Indonesian Chicken Shawarma
Indonesian Chicken Shawarma is a delicious fusion dish that combines the flavors of Indonesian and Indian cuisine. This recipe features tender marinated chicken wrapped in warm flatbread, topped with a flavorful sauce and fresh vegetables.
Ingredients
- 1 lb boneless, skinless chicken thighs, thinly sliced
- 4 cloves garlic, minced
- 1 tsp ground turmeric
- 1 tsp ground cumin
- 1 tsp ground coriander
- 1/2 tsp ground ginger
- 1/4 tsp cayenne pepper
- 2 tbsp soy sauce
- 2 tbsp vegetable oil
- 4 pieces of flatbread
- 1 cup shredded cabbage
- 1 cucumber, thinly sliced
- 1/2 cup sliced red onion
- 1/4 cup chopped fresh cilantro
- 1/4 cup chopped fresh mint
- 1/2 cup plain yogurt
- 1 tbsp lemon juice
- Salt and pepper to taste
Instructions
- In a bowl, combine the chicken, garlic, turmeric, cumin, coriander, ginger, cayenne pepper, soy sauce, and vegetable oil. Mix well to coat the chicken. Marinate for at least 15 minutes.
- Heat a skillet over medium-high heat. Add the marinated chicken and cook for 6-8 minutes, or until the chicken is cooked through.

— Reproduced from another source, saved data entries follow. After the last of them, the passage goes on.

-- ==== Sys2Proof/Machine/State.lean ====
section
/-! DEFINITION. The state of the TH960 as plain data: time, the three lanes, the voters, the drive dies, the edge links,
the network, CAN, the pair, the safety I/O, the host window, management, the journal, start-up, self-test and power; the
queue of waiting commands; and the state after POR_N is applied. Every number field says its unit. -/

namespace Sys2Proof.Machine
open Sys2Proof

/-! ### One value per lane -/

/-- One value for each of the three lanes. -/
structure Tri (α : Type) where
  a : α
  b : α
  c : α
  deriving DecidableEq, Repr

def Tri.get {α : Type} (t : Tri α) : Lane → α
  | .a => t.a
  | .b => t.b
  | .c => t.c
def Tri.set {α : Type} (t : Tri α) (l : Lane) (v : α) : Tri α :=
  match l with
  | .a => { t with a := v }
  | .b => { t with b := v }
  | .c => { t with c := v }
def Tri.map {α β : Type} (f : α → β) (t : Tri α) : Tri β := ⟨f t.a, f t.b, f t.c⟩
/-- The same value in every lane. -/
def Tri.all {α : Type} (v : α) : Tri α := ⟨v, v, v⟩

/-! ### Time (Global Time, the Bell and the Eight Clock Domains) -/

/-- Device time. `clk` counts GCLK periods of 1.5625 ns from the release of POR_N. GT runs from the first bell on: `gt` and its
2^-32 fraction `frac`, advancing by 2^32 + `rate` units of 2^-32 per GCLK (R36, R41). -/
structure TimeSt where
  clk       : Nat
  gt        : BitVec 64
  frac      : BitVec 32
  run       : Bool
  /-- rate correction in force, 2^-32 GT units per GCLK -/
  rate      : Int
  /-- correction computed at the bell, to take effect at bell + T_F (R41) -/
  nextRate  : Option Int
  /-- correction that did not fit, in fine units of 195.3125 ps (R41) -/
  carry     : Int
  /-- GT of the next fast-cycle boundary -/
  nextFc    : BitVec 64
  /-- index j within the network cycle of that boundary, 0 for a bell (R39) -/
  fcIdx     : Nat
  /-- the first bell has come -/
  belled    : Bool
  /-- that boundary was a bell whose bell work has not run yet -/
  bellDue   : Bool
  /-- CYCLE: the number of the network cycle in progress, modulo 2^32 -/
  cycle     : BitVec 32
  /-- GT of the bell that opened it -/
  bellGt    : BitVec 64
  /-- fast cycles since the first bell, for the digest slice and the voter test (R82, R117) -/
  fcCount   : Nat
  /-- GT_HI as latched by the last read of GT_LO (R368) -/
  gtHi      : BitVec 32
  /-- the part of a strobe's error that is common to the three lanes, in 2^-32 GT units (Table 2-5) -/
  strobeErr : Int
  /-- RING_SYNC_LOST (Table 2-6) -/
  syncLost  : Bool
  /-- the AON clock was reported faulty (Table 2-6) -/
  aclkBad   : Bool
  /-- XCLK absent or a serdes unlocked (Table 2-6) -/
  serdesBad : Bool
  deriving DecidableEq, Repr

/-! ### The image as parsed (Timetable Images and the Maquette Contract) -/

/-- A mode record (Table 4-3). -/
structure ModeRec where
  start  : Nat
  count  : Nat
  net    : Nat
  number : Nat
  deriving DecidableEq, Repr
/-- A signal map record (Table 4-7). KIND 0 computed, 1 analog or position, 2 discrete, 3 counter. -/
structure SigRec where
  init     : SigWord
  kind     : Nat
  inState  : Bool
  host     : Bool
  rollcall : Bool
  index    : Nat
  nameId   : BitVec 32
  deriving DecidableEq, Repr
/-- A coefficient record (R83): `words` holds b0, b1, b2, a1, a2 of each section in turn. -/
structure CoefRec where
  loop     : Nat
  bank     : Nat
  stages   : Nat
  sections : Nat
  words    : List Word
  exps     : List Byte
  deriving DecidableEq, Repr
/-- A configuration record (R84). -/
structure CfgRec where
  pid   : Nat
  host  : Bool
  value : DWord
  deriving DecidableEq, Repr
/-- A slot record (Table 15-4). KIND 1 DATA, 2 TIMED. -/
structure SlotRec where
  start  : Nat
  len    : Nat
  ports  : Nat
  number : Nat
  txNode : Nat
  maxLen : Nat
  kind   : Nat
  deriving DecidableEq, Repr
/-- A network table (Tables 15-3 and 15-4). -/
structure NetTable where
  window    : Nat
  hop       : Nat
  pairDelay : Nat
  recess    : Nat
  slots     : List SlotRec
  deriving DecidableEq, Repr

/-- An accepted image. `entries` and `descs` are the 64-bit words of the two sections. -/
structure Img where
  size        : Nat
  tfCode      : Nat
  k           : Nat
  initialMode : Nat
  rateLimit   : Nat
  paired      : Bool
  secVersion  : Nat
  imageId     : BitVec 64
  digest      : List Byte
  modes       : List ModeRec
  entries     : List DWord
  descs       : List DWord
  sigmap      : List SigRec
  ranges      : List (Nat × Nat)
  coefs       : List CoefRec
  config      : List CfgRec
  nets        : List NetTable
  deriving DecidableEq, Repr

/-! ### A lane -/

/-- What a lane is doing (R52, R56, R111, R112). `off`: its domain is down. -/
inductive Phase where
  | idle | live | out | probation | failed | off
  deriving DecidableEq, Repr

/-- An operation that has been dispatched and not completed (R53, R77): its results are visible at lane clock `due`. -/
structure Late where
  unit   : Nat
  /-- index of the entry in the mode's array -/
  entry  : Nat
  due    : Nat
  /-- bytes of lane memory it writes -/
  cells  : List Host.Cell
  /-- fields it stages, by PARAM_ID (R60, R62) -/
  stage  : List (Nat × DWord)
  coef   : Option CoefRec
  /-- groups it has posted a word to, once for each word (R56) -/
  groups : List Group
  deriving DecidableEq, Repr

/-- The sequencer and its fault latch (Timetable Execution). -/
structure SeqSt where
  phase    : Phase
  /-- cause of the most recent lane-out (Table 3-2) -/
  cause    : Nat
  outCount : Nat
  fEntry   : Nat
  fUnit    : Nat
  fMode    : Nat
  /-- entry pointer within the mode's array (R50) -/
  ptr      : Nat
  /-- lane clock, counted from the bell, of the last dispatch -/
  last     : Option Nat
  /-- units still executing: (unit, lane clock of the deadline) (R54) -/
  busy     : List (Nat × Nat)
  /-- operations in progress, oldest dispatch first (R77) -/
  late     : List Late
  mode     : Nat
  /-- pending mode (R66) -/
  pend     : Option Nat
  /-- markers written to the lane trace (Table 4-5), oldest first -/
  trace    : List Word
  /-- CRC-64 of what the lane received at load (R91) -/
  loadCrc  : BitVec 64
  /-- the lane monitor core has stopped or faulted (R69) -/
  lmcDown  : Bool
  /-- the partner lanes whose monitor core's loss this lane's core has reported (R69) -/
  lmcPeers : Tri Bool
  /-- posts the lane monitor core discarded unacknowledged (R18) -/
  lmcDrops : Nat
  /-- matching fast cycles in probation (R112) -/
  match2   : Nat
  /-- recomputations failed in a row (R112) -/
  fails    : Nat
  /-- fast-cycle count at which probation began (R112) -/
  probFc   : Nat
  /-- GT at which the lane last went out (R109) -/
  outGt    : Nat
  /-- the GT replica (R42): its count in 2^-32 GT units at lane clock `repClk`, counted from the last bell -/
  rep      : Nat
  repClk   : Nat
  /-- rate correction of the replica in 2^-32: it advances by 0.8 × (1 + corr) GT units a lane clock -/
  corr     : Int
  /-- replica minus hub GT in 2^-32 GT units when the hub count was `devAt`, and how fast that grows in 2^-32 -/
  dev      : Int
  devAt    : Nat
  drift    : Int
  /-- fast-cycle boundaries in a row without a hub strobe; the lane free-runs on the roll-call median (R43, R45) -/
  noStrobe : Nat
  freeRun  : Bool
  /-- the lane's clock monitor found its clock stopped, unlocked or off frequency (R45) -/
  clkBad   : Bool
  /-- exchanges in a row more than 10 ns off the median (R43) -/
  offMed   : Nat
  /-- the lane's last slip count, for the maquette's readers (R49) -/
  slip     : Nat
  /-- payload elements saturated (R283): Table 20-12 has no word for this count -/
  postSat  : Nat
  deriving DecidableEq, Repr

/-- A shadowed field (R58 to R62). `staged`: written to the shadow, no commit point assigned; `due`: values with an assigned
commit point, oldest first. A timetable-owned staged value has its commit point at the next boundary or bell of its class. -/
structure CfgField where
  pid    : Nat
  host   : Bool
  live   : DWord
  staged : Option DWord
  /-- GT at which the staged value reached the shadow -/
  at_    : Nat
  due    : List (BitVec 64 × DWord)
  deriving DecidableEq, Repr

/-- A staged coefficient set (group 0x0F0). -/
structure CoefStage where
  host : Bool
  at_  : Nat
  due  : Option (BitVec 64)
  rcd  : CoefRec
  deriving DecidableEq, Repr

/-- Roll-call memory of one signal (R128, R129): per lane the marks and their counts of good exchanges. -/
structure RcSig where
  idx     : Nat
  last    : SigWord
  suspect : Tri Bool
  failed  : Tri Bool
  good    : Tri Nat
  cands   : Nat
  deriving DecidableEq, Repr

/-- What a lane counts of its roll calls (R129, R134). `marked`: per lane the signals marked in the present fast cycle. -/
structure RcStat where
  substN  : Nat
  pairN   : Nat
  absent  : Bool
  echoMis : Nat
  marked  : Tri (List Nat)
  deriving DecidableEq, Repr

/-- An event of the PWM timebase: time in fine units of 195.3125 ps and the LEG code (Table 9-7). -/
structure Ev where
  t   : Nat
  leg : Nat
  /-- a repeat of R182, which an event released for the same half period replaces -/
  rep : Bool
  deriving DecidableEq, Repr

/-- What the output stage of a half-bridge or channel remembers for the half periods of R182, times in fine units: an event 0 whose event 1
has not come, the last pair released, the start of the half period that stands in its queue as a repeat. -/
structure HalfSt where
  first : Option Ev
  last  : Option (Ev × Ev)
  repAt : Nat
  deriving DecidableEq, Repr

/-- An FCU or converter unit: the effective state latched by its last modulation or compare write (R177, Tables 9-5 and
11-2) and what its status word reports (Tables 9-13 and 11-9). -/
structure FcuSt where
  /-- 0 RUN, 1 ALL_OFF, 2 ASC_LOW, 3 ASC_HIGH; for a converter unit 0 RUN, 1 OFF -/
  eff     : Nat
  /-- row of Table 9-5 that applied, 0 before the first modulation -/
  row     : Nat
  pair    : Bool
  vlimit  : Bool
  /-- a duty clamped at d_hi; for a converter unit, a shift clamped in this fast cycle -/
  clamped : Bool
  drop    : Bool
  /-- MDEPTH_Q; for the chopper its duty in 2^-16 -/
  depth   : Nat
  deriving DecidableEq, Repr

/-- States of the loss-of-lock sequence (Table 10-5). -/
inductive Lol where
  | normal | ramp | asc | probe | release | failed
  deriving DecidableEq, Repr

/-- The state of an observer unit (R194 to R202). -/
structure ObsSt where
  psiA      : SigWord
  psiB      : SigWord
  thO       : BitVec 32
  wO        : SigWord
  locked    : Bool
  lockRuns  : Nat
  unlock    : Nat
  chk       : Nat
  /-- angle and speed of the source at the last run in which the two sources agreed, and runs since -/
  agree     : Option (BitVec 32 × SigWord × Nat)
  sensDist  : Bool
  /-- the observer is distrusted until it locks again (R196) -/
  obsDist   : Bool
  sensGood  : Nat
  sensFault : Bool
  /-- 0 sensor, 1 observer, 2 none -/
  source    : Nat
  lol       : Lol
  tq        : SigWord
  prevIn    : Int
  srcRuns   : Nat
  /-- the FCU runs on its observer with SRC = 0b00 (R198) -/
  onObs     : Bool
  /-- GT at which PROBE was entered, and of the first valley that a probe pulse of it spans (R201) -/
  entered   : BitVec 64
  probeFrom : BitVec 64
  /-- consecutive good probes: angle of di and the speed estimates -/
  probes    : Nat
  probeAng  : Option (BitVec 32)
  probeSpd  : List SigWord
  theta     : BitVec 32
  omega     : SigWord
  /-- the estimate of ASC (R199): its last angle, whether the last run gave one, and the speed the EMF test takes -/
  ascAng    : Option (BitVec 32)
  ascRun    : Bool
  ascOm     : SigWord
  deriving DecidableEq, Repr

/-- A resolver-to-digital channel (R189, R190). Angle in 2^-32 turn; amplitude in µV; phase in 2^-16 period; times in 2^-32 GT units. -/
structure RdcSt where
  theta   : BitVec 32
  speed   : SigWord
  fault   : Bool
  good    : Nat
  bigErr  : Nat
  /-- amplitude and phase of the last 256 sample pairs, the latest first -/
  hist    : List (Nat × Int)
  /-- instant of the last sample pair -/
  at_     : Nat
  /-- RDC_PHASE in force before the GT at which the live value last changed -/
  phOld   : Int
  phAt    : Option Nat
  draws   : Nat
  deriving DecidableEq, Repr

/-- An encoder/Hall input (R192, R193). Times in units of 1.25 ns. -/
structure EncSt where
  w0     : Bool
  w1     : Bool
  w2     : Bool
  cnt    : BitVec 32
  /-- the first Z edge has been seen -/
  zSeen  : Bool
  fault  : Bool
  good   : Nat
  /-- time of the last edge or transition, and of the one before -/
  edge   : Option Nat
  edgeB  : Option Nat
  /-- +1 or −1: the direction of the last transition -/
  dir    : Int
  /-- the last sector that a Hall code named -/
  sector : Option Nat
  /-- count and edge time seen by the previous read -/
  readC  : BitVec 32
  readT  : Option Nat
  /-- no edge for 100 ms -/
  still  : Bool
  deriving DecidableEq, Repr
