/-! ### The frame -/

/-- The BTN header (Table 15-2). -/
def btnHead (f : BtnFrame) : List Byte :=
  beBytes (f.ver * 16 + f.type) 1 ++ beBytes f.nodeId 1 ++ beBytes f.slot 1 ++
  beBytes (flagN f.dir 7 + flagN f.wrap 6 + flagN f.active 5) 1 ++
  beBytes f.cycle.toNat 4 ++ beBytes (f.modeCur * 32 + flagN f.req 4 + flagN f.switch 3 + flagN f.nak 2) 1 ++
  beBytes (f.reqMode * 32) 1 ++ beBytes f.reqNode 1 ++ beBytes f.reqSeq 1 ++ beBytes f.switchCycle.toNat 4 ++
  beBytes f.txTime.toNat 8 ++ beBytes f.actTime.toNat 8 ++ beBytes f.payload.length 2 ++ beBytes 0 2
/-- The header that E2E_CRC covers: WRAP taken as zero (R271). -/
def btnHeader (f : BtnFrame) : List Byte := btnHead { f with wrap := false }
/-- E2E_CRC of R271. -/
def btnCrc (f : BtnFrame) : BitVec 32 := crc32c (btnHeader f ++ f.payload ++ beBytes f.seq.toNat 2)
def btnSeal (f : BtnFrame) : BtnFrame := { f with e2eCrc := btnCrc f }
/-- An IEEE 802.3 frame as it leaves a port: preamble and SFD, destination, the port's MAC address, EtherType, content, zeros up to the minimum of 64
bytes, FCS. -/
def etherFrame (dest : BitVec 48) (port type : Nat) (content : List Byte) : List Byte :=
  let b := beBytes dest.toNat 6 ++ beBytes (Config.macOf port).toNat 6 ++ beBytes type 2 ++ content
  let b := b ++ List.replicate (60 - b.length) 0
  List.replicate 7 0x55 ++ [0xD5] ++ b ++ leBytes (crc32 b).toNat 4
/-- A BTN frame as it leaves a port (Table 15-1). -/
def btnWire (f : BtnFrame) (p : Port) : List Byte :=
  etherFrame (if f.type = 2 then 0x034254000001 else 0x034254000000) (portIdx p) 0x88B5
    (btnHead f ++ f.payload ++ beBytes f.seq.toNat 2 ++ beBytes 0 2 ++ beBytes f.e2eCrc.toNat 4)
/-- Wire time in GT units, rounded up, of a frame with this many payload bytes at a port's byte time in 6.25 ps (GT = 250). -/
def wireGt (byteT len : Nat) : Nat := ceilDiv (max 72 (70 + len) * byteT) 250
def byteRing : Nat := 1280
def byteStar : Nat := 12800
def bytePair : Nat := 512

/-! ### Slots -/

def SlotRec.ring (r : SlotRec) : Bool := r.ports.testBit 0
def SlotRec.pair (r : SlotRec) : Bool := r.ports.testBit 1
def SlotRec.star (r : SlotRec) (i : Nat) : Bool := r.ports.testBit (2 + i)
def SlotRec.onPort (r : SlotRec) : Port → Bool
  | .ringE => r.ring
  | .ringW => r.ring
  | .pair0 => r.pair
  | .pair1 => r.pair
  | .star i => r.star i
  | .mgmt => false
/-- RX_OFFSET_max of R281. -/
def SlotRec.rxMax (r : SlotRec) (t : NetTable) : Nat := if r.ring then 15 * t.hop else if r.pair then t.pairDelay else 0
def SlotRec.byteT (r : SlotRec) : Nat := if r.ring then byteRing else if r.pair then bytePair else byteStar
/-- ARR_END as an offset from the bell (R281). -/
def SlotRec.arrEnd (r : SlotRec) (t : NetTable) : Nat := r.start + r.rxMax t + t.window + wireGt r.byteT r.maxLen + 512
/-- The slot's swap point: the number of the first boundary strictly after ARR_END, exactly (R281). -/
def SlotRec.swapFc (r : SlotRec) (t : NetTable) (tf : Nat) : Nat :=
  (250 * (r.start + r.rxMax t + t.window + 512) + max 72 (70 + r.maxLen) * r.byteT) / (250 * max 1 tf) + 1
/-- Its index within the network cycle. -/
def SlotRec.swapIdx (r : SlotRec) (t : NetTable) (tf k : Nat) : Nat := r.swapFc t tf % max 1 k

/-- Ports a slot names, in the order of Table 20-12. -/
def SlotRec.portList (r : SlotRec) : List Port :=
  (if r.ring then [.ringE, .ringW] else []) ++ (if r.pair then [.pair0, .pair1] else []) ++
    ((List.range 12).filter r.star).map .star
/-- The port under which the hub counts what concerns the slot itself. -/
def SlotRec.port0 (r : SlotRec) : Nat := match r.portList with | p :: _ => portIdx p | [] => 16
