/-! ### Roll call -/

/-- The selection of R127, R128 and R131: with three or two agreeing candidates the word is the middle, the majority or the mean, with
the status of the lowest-indexed agreeing lane and the LIMITED, STALE and SUBST bits of all; with fewer the substitute is used and
SUBST is set. R129: a lane that agrees at an exchange is never newly marked; a candidate that does not agree is suspect, one that is no candidate
has failed; marks clear after 1,024 good exchanges in a row and not before. -/
def Obligations.RollCallSelection : Prop :=
  ((∀ (r : SigRec) (lo hi : Dy) (code : Int) (last a b c : SigWord), r.kind = 1 → sigLe a b = true → sigLe b c = true →
      let k := pick r lo hi code last [(.a, a), (.b, b), (.c, c)]
      let in_ := fun (v : SigWord) => inBand lo hi (dySub (sigVal v) (sigVal b))
      (in_ a = true → in_ b = true → k.subst = false ∧ k.out.mant = b.mant ∧ k.out.exp = b.exp ∧ k.out.st.valid = a.st.valid) ∧
      (in_ a = false → in_ b = true → in_ c = true → k.subst = false ∧ k.out.mant = b.mant ∧ k.agree = [.b, .c])) ∧
    (∀ (r : SigRec) (lo hi : Dy) (code : Int) (last a b c : SigWord), r.kind = 2 → a.mant = b.mant →
      let k := pick r lo hi code last [(.a, a), (.b, b), (.c, c)]
      k.subst = false ∧ k.out.mant = a.mant ∧ k.out.exp = r.init.exp) ∧
    (∀ (r : SigRec) (lo hi : Dy) (code : Int) (last : SigWord) (cand : List (Lane × SigWord)), cand.length < 2 →
      let k := pick r lo hi code last cand
      k.subst = true ∧ k.out.st.subst = true ∧ k.agree = [] ∧
      (code = 1 → k.out.mant = r.init.mant ∧ k.out.exp = r.init.exp) ∧ (code ≠ 1 → k.out.mant = last.mant ∧ k.out.st.stale = true))) ∧
  (∀ (sus fail : Bool) (good : Nat) (isC agrees : Bool),
      let r := markStep sus fail good isC agrees
      (agrees = true → r.2 = false ∧ (r.1.1 = true → sus = true) ∧ (r.1.2.1 = true → fail = true)) ∧
      (agrees = false → r.2 = true ∧ r.1.2.2 = 0 ∧ (isC = true → r.1.1 = true ∧ r.1.2.1 = fail) ∧ (isC = false → r.1.2.1 = true ∧ r.1.1 = sus)) ∧
      (agrees = true → (sus || fail) = true → good + 1 < 1024 → r.1 = (sus, fail, good + 1)) ∧
      (agrees = true → 1023 ≤ good → (sus || fail) = true → r.1 = (false, false, 0)))

/-- ROLL_CALL_EXCHANGE of one signal by three live lanes that dispatch the entry in turn, without a fault: every lane's operation in
progress writes, at its deadline clock, the word that the selection gives from the three lanes' words, and the drive dies, links and
network are untouched (R77, R124, R127). PAIR_ROLL_CALL_SELECTION of one signal: with the partner absent the own word with SUBST, else
within the band the first device's word, else the group's substitute (R133, R480); the last value that 0b00 takes is the group's (log
entry 151, the model's choice). -/
def Obligations.RollCallExchange : Prop :=
  (∀ (s : State) (g : Img) (e : Entry),
    let d1 := s.dev.begun .a g e
    let d2 := d1.begun .b g e
    let d3 := d2.begun .c g e
    s.dev.Ready .a g e → d1.Ready .b g e → d2.Ready .c g e → (∀ l : Lane, s.dev.entryAt l = some e ∧ s.dev.isLive l = true) →
    e.cls = 0x28 → s.dev.vot.liveFc = lanesAll → g.descCount e.operand = 1 → (∀ m : Lane, s.dev.hubQueueFull m = false) →
    (∀ l : Lane, (s.dev.lane l).seq.offMed = 0) →
    let i := rcIndex g e.operand 0
    let r := g.sigD i
    let cand := ([(Lane.a, (d3.lane .a).sig i), (Lane.b, (d3.lane .b).sig i), (Lane.c, (d3.lane .c).sig i)]).filter
      (fun v => isCand r v.2)
    Does (.rollCallExchange ⟨[], [], [], [], [], []⟩) s (fun d => ∀ y : Lane,
      let q := d3.lane y
      let k := pick r (q.cfgDy 0x010 i) (q.cfgDy 0x011 i) (q.cfgInt 0x012 i) (q.rcOf g i).last cand
      (∃ w : Late, (d.lane y).seq.late = q.seq.late ++ [w] ∧ w.unit = e.unit ∧ some w.due = lookupNat q.seq.busy e.unit ∧
        w.cells = memDiff q.mem (q.setSig i k.out).mem) ∧
      (d.lane y).mem = q.mem ∧ ((d.lane y).rcOf g i).last = k.last ∧ (d.lane y).cfg = q.cfg ∧ d.phase y = .live ∧ s.dev.SameOutside d)) ∧
  (∀ (s : State) (l : Lane) (g : Img) (e : Entry), s.dev.Ready l g e → e.cls = 0x29 → g.descCount e.operand = 1 →
    let w := g.desc e.operand 1
    let q := (s.dev.begun l g e).lane l
    let own := q.sig (dw w 63 49)
    let par := q.sig (dw w 48 34)
    let o := dw w 33 19
    let v1 := if s.dev.pair.rankFirst then own else par
    let v2 := if s.dev.pair.rankFirst then par else own
    let near := inBand (q.cfgDy 0x010 o) (q.cfgDy 0x011 o) (pairDiff (g.sigD o) v1 v2)
    memWf q.mem = true →
    let gives := fun (out : SigWord) (absent : Bool) => Ends (.pairRollCallSelection l false) s l g e (fun d =>
      (d.lane l).sig o = out ∧ (d.lane l).rcs.absent = absent ∧ (∀ j : Nat, j ≠ o → (d.lane l).sig j = q.sig j) ∧
      (d.lane l).cfg = q.cfg ∧ (∀ m : Lane, m ≠ l → d.lane m = s.dev.lane m) ∧ d.vot = s.dev.vot ∧ s.dev.SameOutside d)
    ((par.st.stale || !par.st.valid) = true → gives { own with st := { own.st with subst := true } } true) ∧
    ((par.st.stale || !par.st.valid) = false → near = true → gives v1 false) ∧
    ((par.st.stale || !par.st.valid) = false → near = false → q.cfgInt 0x012 o = 2 →
      gives { v2 with st := { v2.st with subst := true } } false) ∧
    ((par.st.stale || !par.st.valid) = false → near = false → q.cfgInt 0x012 o = 1 →
      gives { (g.sigD o).init with st := { (g.sigD o).init.st with subst := true } } false) ∧
    ((par.st.stale || !par.st.valid) = false → near = false → q.cfgInt 0x012 o ≠ 2 → q.cfgInt 0x012 o ≠ 1 →
      gives { (q.rcOf g o).last with st := { (q.rcOf g o).last.st with subst := true, stale := true } } false))

/-! ### Payloads, safety demand, digest -/

/-- PAYLOAD_POST (R283): with the hub serving the lane posts one unit whose payload bytes are those of its elements; a saturated element
is counted; with the hub lost nothing is posted (R18). The bytes of an element (R283): a number is rounded, saturated to its width and
sign, and stored most significant byte first; a signal word is stored whole. What a take reads from those bytes is the number that was
stored (R284). -/
def Obligations.PayloadPost : Prop :=
  (∀ (s : State) (l : Lane) (g : Img) (e : Entry), s.dev.Ready l g e → e.cls = 0x30 →
      let x := e.operand
      let t := payOf g x
      let d0 := s.dev.begun l g e
      let q := d0.lane l
      let fl := fun (d : Dev) => (d.group (.payload x)).flight.get l
      (d0.hubUp = true → s.dev.dcqFill l (.payload x) < 32 → Ends (.payloadPost l false) s l g e (fun d =>
        (∃ w : VWord, fl d = fl s.dev ++ [w] ∧ w.tag = tagOf d0.time.fcCount (q.postCount (.payload x)) ∧
          w.data = g.desc x 0 :: (if t.timed ∧ t.can = false then
            [(actTime d0.time.bellGt.toNat (q.sig t.act)).getD 0] else []) ++ packWords (t.len + 1) (postBytes t q)) ∧
        (d.lane l).seq.postSat = q.seq.postSat + postSats t q ∧ (d.lane l).mem = q.mem ∧
        (∀ h : Group, h ≠ .payload x → d.group h = s.dev.group h) ∧
        (∀ m : Lane, m ≠ l → d.lane m = s.dev.lane m) ∧ s.dev.SameOutside d)) ∧
      (d0.hubUp = false → Ends (.payloadPost l false) s l g e (fun d =>
        d.vot = s.dev.vot ∧ (d.lane l).seq.postSat = q.seq.postSat + postSats t q ∧ (d.lane l).mem = q.mem ∧ s.dev.SameOutside d))) ∧
  ((∀ (e : PayElem) (w : SigWord), e.width = 3 → e.byte = 0 → elemWord e (elemBytes e w).1 = w) ∧
    (∀ (e : PayElem) (w : SigWord), e.width < 3 → e.byte = 0 →
      let k := 8 * widthBytes e.width
      let lo : Int := if e.signed then -(2 ^ (k - 1)) else 0
      let hi : Int := if e.signed then 2 ^ (k - 1) - 1 else 2 ^ k - 1
      elemWord e (elemBytes e w).1 = mkSig (dyInt (max lo (min hi (dyRound (sigVal w))))) Status.ok ∧
      ((elemBytes e w).2 = true ↔ (dyRound (sigVal w) < lo ∨ hi < dyRound (sigVal w)))))

/-- PAYLOAD_TAKE of one slot element (R284): from a fresh bank the element's word and the stale count 0; from a stale bank the same bytes
with STALE, VALID only while fewer than MISS stale takes came in a row. With the hub lost, or no frame long enough,
the last word stays, with STALE (R18, R282). A CAN take reads the object's bytes when they are new (R327). -/
def Obligations.PayloadTake : Prop :=
  ∀ (s : State) (l : Lane) (g : Img) (e : Entry) (el : PayElem), s.dev.Ready l g e → e.cls = 0x31 →
    let x := e.operand
    let t := payOf g x
    let d0 := s.dev.begun l g e
    let q := d0.lane l
    let n := min 15 (((lookupNat q.takes x).map (·.1)).getD 0 + 1)
    let gives := fun (w : SigWord) (cnt : Nat) => Ends (.payloadTake l false) s l g e (fun d =>
      (d.lane l).sig el.sig = w ∧ (lookupNat (d.lane l).takes x).map (·.1) = some cnt ∧
      (∀ j : Nat, j ≠ el.sig → (d.lane l).sig j = q.sig j) ∧ (∀ m : Lane, m ≠ l → d.lane m = s.dev.lane m) ∧
      d.vot = s.dev.vot ∧ s.dev.SameOutside d)
    let bank := s.dev.net.banks.find? (fun b => b.key == t.slot)
    let stale := fun (w : SigWord) => ({ w with st := { w.st with stale := true, valid := w.st.valid && decide (n < t.miss) } } : SigWord)
    memWf q.mem = true → t.elems = [el] →
    (∀ b : BankSt, t.can = false → bank = some b → t.len ≤ b.read.length → d0.hubUp = true →
      (b.fresh = true → gives (elemWord el b.read) 0) ∧
      (b.fresh = false → gives (stale (elemWord el b.read)) n)) ∧
    (t.can = false → (d0.hubUp = false ∨ (bank = none ∧ 0 < t.len) ∨ ∃ b, bank = some b ∧ b.read.length < t.len) →
      gives (stale (q.sig el.sig)) n) ∧
    (∀ (r : CanRx) (o : CanObj), t.can = true → t.idSig = 0 → t.tsSig = 0 → d0.hubUp = true →
      (s.dev.chan t.chan).lanes.find? (fun r => r.obj == t.filt) = some r → r.read = some o → t.len ≤ o.bytes.length →
      (lookupNat q.takes x).map (·.2) ≠ some r.ver → gives (elemWord el o.bytes) 0)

- In a small bowl, mix together the yogurt, lemon juice, and a pinch of salt.
- Warm the flatbread in the skillet for about 1 minute on each side.
- To assemble the shawarma, place a portion of the cooked chicken on a piece of flatbread. Top with shredded cabbage, sliced cucumber, red onion, cilantro, and mint. Drizzle with the yogurt sauce.
- Roll up the flatbread to enclose the filling, and serve immediately.
Cooking & Preparation
- Preparation time:
- 20 minutes
- Cooking time:
- 15 minutes
- Total time:
- 35 minutes
- Cooking method
- Stovetop
Nutritional facts per 1 serving
- Calories
- 350 per serving
- Protein
- 25g
- Carbohydrates
- 30g
- Fat
- 15g
Supplies
Skillet Bowl Cutting board Knife Spatula
Tools
Grater (for shredding cabbage)
Serving suggestions
Serve the Indonesian Chicken Shawarma with a side of rice and a refreshing cucumber salad.
Tips & tricks
For a spicier kick, add a dash of hot sauce to the yogurt sauce before drizzling it over the shawarma.